Stored data
-- ==== Sys2Proof/Tests/Slice0.lean ====
section
/-! SUPPORT. The model's own tests. Expected values are those of spec/95_test_vectors.md (named in each comment) or are
written out from the encodings of 30_encoding.md R48 and R52; then one witness for every statement with hypotheses. -/

namespace Sys2Proof.Tests

open Sys2Proof Sys2Proof.Machine

/-! ### Helpers -/

/-- The reset machine with another block. -/
def withBlock (b : Block) : State := { State.reset with block := b }

/-- The response after a step. -/
def responseOf : Result → Option Word
  | .next t => match t.port with
    | .response r => some r
    | .command _ | .idle => none
  | .fault _ | .refused _ => none

/-- The block after a step. -/
def blockOf : Result → Option Block
  | .next t => some t.block
  | .fault _ | .refused _ => none

/-- One step of the machine on a command word placed in the state. -/
def stepOn (w : Word) (s : State) : Result := step (s.withFetchWord 32 w.toNat)

/-- A FAULTED block whose cause is 1 and whose `IDENT` is 0x04A8 (the block of V-FLT-1 after line 2). -/
def faultedBlock : Block := { Block.reset with fault := true, cause := 1#8, ident := 0x04A8#16 }

/-- 32 payload bytes. -/
def fullPayload : List Byte := List.replicate 32 0x41#8

/-- The packet of V-PF-6: Echo, identifier 0x1234, sequence 1, payload `61`. -/
def packetA : List Byte := [0x08#8, 0x00#8, 0x84#8, 0xCA#8, 0x12#8, 0x34#8, 0x00#8, 0x01#8, 0x61#8]

/-- The block before PFBUILD of V-PFC-1 (line 5), with an odd number of bytes absorbed. -/
def beforeBuild : Block :=
  { Block.reset with ptype := 0x08#8, ident := 0x1234#16, seq := 1#16, half := true, hold := 0x56#8, acc := 0x1234#16,
                     mem := { pay := [0x61#8], pkt := [] } }

/-- The same block after it. -/
def afterBuild : Block := { beforeBuild with mem := { pay := [0x61#8], pkt := packetA } }

/-! ### Well-formedness -/

/-- The one ill-formed shape: a reserved register number (R47 form S). -/
theorem test_wf_refuses_reserved_register :
    (Instr.rdsr 8#16).WellFormed = false ∧ (Instr.rdsr 0xFFFF#16).WellFormed = false ∧
    (Instr.rdsr 7#16).WellFormed = true := by decide

/-! ### Decoding: V-DEC-1, and one word of each command written out from R48 -/

theorem test_decode_block_commands :
    decode 0x01000000#32 = .command .reset ∧ decode 0x02000000#32 = .command (.rdsr 0#16) ∧
    decode 0x02000007#32 = .command (.rdsr 7#16) := by decide

theorem test_decode_engine_commands :
    decode 0x10000000#32 = .command .csclr ∧ decode 0x110000FF#32 = .command (.csbyte 0xFF#8) ∧
    decode 0x1200FFFF#32 = .command (.csword 0xFFFF#16) ∧ decode 0x12001234#32 = .command (.csword 0x1234#16) ∧
    decode 0x13000000#32 = .command .csget := by decide

theorem test_decode_framer_commands :
    decode 0x20000003#32 = .command (.pftype 3#8) ∧ decode 0x210004A8#32 = .command (.pfid 1192#16) ∧
    decode 0x2200FFFF#32 = .command (.pfseq 0xFFFF#16) ∧ decode 0x23000000#32 = .command .pfclr ∧
    decode 0x240000AA#32 = .command (.pfpush 0xAA#8) ∧ decode 0x25000000#32 = .command .pfbuild ∧
    decode 0x26000000#32 = .command (.pfrd 0#16) ∧ decode 0x2600FFFF#32 = .command (.pfrd 0xFFFF#16) := by decide

theorem test_decode_reserved_op :
    decode 0x00000000#32 = .illegal .reservedOp ∧ decode 0x03000000#32 = .illegal .reservedOp ∧
    decode 0x14000000#32 = .illegal .reservedOp ∧ decode 0x27000000#32 = .illegal .reservedOp ∧
    decode 0x80000000#32 = .illegal .reservedOp := by decide

theorem test_decode_mbz :
    decode 0xFFFFFFFF#32 = .illegal .mbzNotZero ∧ decode 0x01010000#32 = .illegal .mbzNotZero ∧
    decode 0x1201FFFF#32 = .illegal .mbzNotZero ∧ decode 0x10800000#32 = .illegal .mbzNotZero := by decide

▶ **TASK ITEM**: The lines holding the word "each" are the answer. Pull them out of the records and copy them.

▶ **EXERCISE SOLUTION**:
/-! SUPPORT. The model's own tests. Expected values are those of spec/95_test_vectors.md (named in each comment) or are
/-! ### Decoding: V-DEC-1, and one word of each command written out from R48 -/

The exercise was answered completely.